What you have to do
Within the data below, determine how many lines contain "peekNat" and supply only that figure.

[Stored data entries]
theorem SameView.refl (s : State) : SameView s s :=
  ⟨rfl, rfl, rfl, rfl, fun _ => rfl, fun d => ⟨id, nearOnly_id, by simp [State.frames]⟩⟩
theorem SameView.trans {a b c : State} (h : SameView a b) (k : SameView b c) : SameView a c :=
  ⟨k.mem.trans h.mem, k.mempoison.trans h.mempoison, k.fuses.trans h.fuses, k.ticks.trans h.ticks,
   fun d => (k.ctl d).trans (h.ctl d), fun d => by
    obtain ⟨g, hg, e⟩ := h.cache d
    obtain ⟨g', hg', e'⟩ := k.cache d
    refine ⟨g' ∘ g, hg'.comp hg, ?_⟩
    rw [e']
    simp only [State.frames, e, List.map_map]⟩
/-- What changes neither storage nor a die. -/
theorem SameView.of (hd : t.dies = s.dies) (hf : t.fuses = s.fuses) (hm : t.mem = s.mem) (hp : t.mempoison = s.mempoison)
    (ht : t.ticks = s.ticks) : SameView s t :=
  ⟨hm, hp, hf, ht, fun d => by simp only [State.die, hd], fun d => ⟨id, nearOnly_id, by simp [State.frames, State.die, hd]⟩⟩
theorem sameView_setWave (s : State) (k : Nat) (w : Wave) : SameView s (s.setWave k w) := .of rfl rfl rfl rfl rfl
theorem sameView_push (s : State) (i : Instr) : SameView s (s.push i) := .of rfl rfl rfl rfl rfl
theorem sameView_modDie (s : State) (d : Nat) (f : Die → Die) (hf : ∀ x, (f x).ctl = x.ctl ∧ (f x).cache = x.cache) :
    SameView s (s.modDie d f) := by
  have hd : ∀ e, ((s.modDie d f).die e).ctl = (s.die e).ctl ∧ ((s.modDie d f).die e).cache = (s.die e).cache := by
    intro e; rw [die_modDie]; split
    · subst_vars; exact hf _
    · exact ⟨rfl, rfl⟩
  exact ⟨rfl, rfl, rfl, rfl, fun e => (hd e).1, fun e => ⟨id, nearOnly_id, by rw [(hd e).2]; simp [State.frames]⟩⟩
theorem sameView_modFrame (s : State) (d : Nat) (x : TileId) (g : Frame → Frame) (hg : NearOnly g) : SameView s (s.modFrame d x g) := by
  refine ⟨rfl, rfl, rfl, rfl, fun e => ?_, fun e => ?_⟩
  · unfold State.modFrame; rw [die_modDie]; split
    · subst_vars; rfl
    · rfl
  · by_cases he : e = d
    · subst he
      refine ⟨fun f => if f.tile = x && !f.wb then g f else f, fun f => ?_, ?_⟩
      · dsimp only; split
        · exact hg f
        · exact ⟨f.sharers, f.ncown, rfl⟩
      · unfold State.modFrame; rw [die_modDie, if_pos rfl]; rfl
    · refine ⟨id, nearOnly_id, ?_⟩
      unfold State.modFrame; rw [die_modDie, if_neg he]; simp [State.frames]
theorem sameView_nearMakeRoom (d c n : Nat) (s : State) : SameView s (nearMakeRoom d c n s) := by
  induction n generalizing s with
  | zero => exact .refl s
  | succ n ih =>
    unfold nearMakeRoom
    split
    · exact (sameView_modFrame _ _ _ _ fun f => ⟨_, _, rfl⟩).trans (ih _)
    · exact .refl s
/-- The bookkeeping of the near caches is in no read's way. -/
theorem sameView_nearTouch (s : State) (d c : Nat) (x : TileId) (own : Bool) : SameView s (nearTouch s d c x own) := by
  have hg : NearOnly fun f => if own then { f with sharers := BitVec.twoPow 64 c, ncown := true }
      else { f with sharers := f.sharers ||| BitVec.twoPow 64 c, ncown := f.ncown && f.sharers = BitVec.twoPow 64 c } := by
    intro f; cases own <;> exact ⟨_, _, rfl⟩
  unfold nearTouch
  dsimp only
  split
  · exact sameView_modFrame _ _ _ _ hg
  · exact (sameView_nearMakeRoom _ _ _ _).trans (sameView_modFrame _ _ _ _ hg)

section
variable (h : SameView s t)
include h

theorem SameView.control (d off : Nat) : t.ctl d off = s.ctl d off := by simp only [State.ctl, h.ctl, h.fuses]
theorem SameView.ctlBits (d off hi lo : Nat) : t.ctlBits d off hi lo = s.ctlBits d off hi lo := by
  simp only [State.ctlBits, h.control]
theorem SameView.locate (pa : Nat) : t.locate pa = s.locate pa := by
  unfold State.locate Machine.poolCell Machine.importCell State.cxl; simp only [h.ctlBits, h.control]
theorem SameView.cellByte (c : Nat) : t.cellByte c = s.cellByte c := by simp only [State.cellByte, h.mem]
theorem SameView.cellOf (base : Nat) : cellOf t base = cellOf s base := by unfold Machine.cellOf; rw [h.locate]
theorem SameView.pend (d : Nat) : (t.die d).cache.pend = (s.die d).cache.pend := by
  obtain ⟨g, -, e⟩ := h.cache d; rw [e]
theorem SameView.mirror (d : Nat) : (t.die d).cache.mirror = (s.die d).cache.mirror := by
  obtain ⟨g, -, e⟩ := h.cache d; rw [e]
/-- The first frame with a property that does not ask for the near caches. -/
theorem SameView.find (d : Nat) (p q : Frame → Bool) (hpq : ∀ f a b, q { f with sharers := a, ncown := b } = p f) :
    ∃ g, NearOnly g ∧ (t.frames d).find? q = ((s.frames d).find? p).map g := by
  obtain ⟨g, hg, e⟩ := h.cache d
  refine ⟨g, hg, ?_⟩
  have hf : t.frames d = (s.frames d).map g := by rw [State.frames, e]
  have hc : q ∘ g = p := funext fun f => by
    obtain ⟨a, b, e'⟩ := hg f
    simp only [Function.comp, e', hpq]
  rw [hf, List.find?_map, hc]
theorem SameView.tableByte (d pa : Nat) : t.tableByte d pa = s.tableByte d pa := by
  obtain ⟨g, hg, e⟩ := h.find d (fun f => f.tile = flatTile pa && hasData f) (fun f => f.tile = flatTile pa && hasData f)
    (fun _ _ _ => rfl)
  unfold State.tableByte flatFrame?
  rw [e]
  cases (s.frames d).find? fun f => f.tile = flatTile pa && hasData f with
  | none => simp only [Option.map_none, h.locate, h.cellByte]
  | some f => obtain ⟨a, b, e'⟩ := hg f; simp only [Option.map_some, e']
theorem SameView.tableNat (d pa n : Nat) : t.tableNat d pa n = s.tableNat d pa n := by
  induction n generalizing pa with
  | zero => rfl
  | succ n ih => simp only [State.tableNat, h.tableByte, ih]
theorem SameView.entryNat (tid : BitVec 20) (off n : Nat) : t.entryNat tid off n = s.entryNat tid off n := by
  simp only [State.entryNat, State.tensorEntry, h.tableNat, h.ctlBits]
theorem SameView.generation? (d : Nat) (tid : BitVec 20) : t.generation? d tid = s.generation? d tid := by
  unfold State.generation? State.entryLive; simp only [h.entryNat, h.mirror]
theorem SameView.fresh (d : Nat) (f : Frame) : t.fresh d f = s.fresh d f := by simp only [State.fresh, h.generation?]
theorem SameView.spent (f : Frame) : t.spent f = s.spent f := by simp only [State.spent, h.ticks]
/-- The frame that an access meets is the same but for the near caches. -/
theorem SameView.frame? (d : Nat) (x : TileId) : ∃ g, NearOnly g ∧ t.frame? d x = (s.frame? d x).map g :=
  h.find d _ _ fun f a b => by
    rw [h.fresh d, h.spent]; rfl
theorem SameView.frameAt? (d base : Nat) : ∃ g, NearOnly g ∧ t.frameAt? d base = (s.frameAt? d base).map g :=
  h.find d _ _ fun f a b => by
    rw [h.fresh d]; rfl
theorem SameView.frameAt?_none (d base : Nat) : t.frameAt? d base = none ↔ s.frameAt? d base = none := by
  obtain ⟨g, -, e⟩ := h.frameAt? d base
  rw [e, Option.map_eq_none_iff]
/-- A byte as a die sees it. -/
theorem SameView.peek (d pa : Nat) : t.peek d pa = s.peek d pa := by
  have hp : ∀ e base, (match t.frameAt? e base with | some f => some f.payload | none => none) =
      match s.frameAt? e base with | some f => some f.payload | none => none := by
    intro e base
    obtain ⟨g, hg, q⟩ := h.frameAt? e base
    rw [q]
    cases s.frameAt? e base with
    | none => rfl
    | some f => obtain ⟨a, b, e'⟩ := hg f; simp only [Option.map_some, e']
  unfold State.peek
  dsimp only
  rw [h.pend, h.locate]
  split
  · rfl
  · have h1 := hp d (pa / 2048 * 2048)
    cases x : t.frameAt? d (pa / 2048 * 2048) <;> cases y : s.frameAt? d (pa / 2048 * 2048) <;> rw [x, y] at h1 <;>
      simp only [Option.some.injEq, reduceCtorEq] at h1
    · dsimp only
      split
      · rename_i home c _
        have h2 := hp home (pa / 2048 * 2048)
        cases x' : t.frameAt? home (pa / 2048 * 2048) <;> cases y' : s.frameAt? home (pa / 2048 * 2048) <;> rw [x', y'] at h2 <;>
          simp only [Option.some.injEq, reduceCtorEq] at h2
        · exact h.cellByte c
        · dsimp only; rw [h2]
      · exact h.cellByte _
      · rfl
    · dsimp only; rw [h1]
theorem SameView.peekBytes (d pa n : Nat) : t.peekBytes d pa n = s.peekBytes d pa n := by
  induction n generalizing pa with
  | zero => rfl
  | succ n ih => simp only [State.peekBytes, h.peek, ih]
theorem SameView.peekNat (d pa n : Nat) : t.peekNat d pa n = s.peekNat d pa n := by
  simp only [State.peekNat, h.peekBytes]
/-- The bytes that a load gives. -/
theorem SameView.loadBytes (d : Nat) (p : Placed) (k n : Nat) : loadBytes t d p k n = loadBytes s d p k n := by
  have hb : ∀ off, frameByte t d p.req.tile p.req.base off = frameByte s d p.req.tile p.req.base off := by
    intro off
    unfold frameByte
    rw [h.pend]
    obtain ⟨g, hg, e⟩ := h.frame? d p.req.tile
    rw [e]
    split
    · rfl
    · cases s.frame? d p.req.tile with
      | none => exact h.peek _ _
      | some f => obtain ⟨a, b, e'⟩ := hg f; simp only [Option.map_some, e']
  induction n generalizing k with
  | zero => rfl
  | succ n ih => simp only [Machine.loadBytes, hb, ih]
/-- The poison that an access meets (R172). -/
theorem SameView.accessPoison (k : AccKind) (d : Nat) (p : Placed) (n : Nat) : accessPoison t k d p n = accessPoison s k d p n := by
  have hl : loadPoison t d p 0 n = loadPoison s d p 0 n := by
    unfold loadPoison
    obtain ⟨g, hg, e⟩ := h.frame? d p.req.tile
    rw [e]
    cases s.frame? d p.req.tile with
    | none => rfl
    | some f => obtain ⟨a, b, e'⟩ := hg f; simp only [Option.map_some, e']
  have hs : sectorPoison t p.pa = sectorPoison s p.pa := by
    unfold sectorPoison
    rw [h.locate]
    split
    · rename_i home c _
      obtain ⟨g, hg, e⟩ := h.frameAt? home (p.pa / 2048 * 2048)
      rw [e]
      cases s.frameAt? home (p.pa / 2048 * 2048) with
      | none => simp only [Option.map_none, h.mempoison]
      | some f => obtain ⟨a, b, e'⟩ := hg f; simp only [Option.map_some, e']
    · rfl
  unfold Machine.accessPoison
  rw [hl, hs]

Solution
2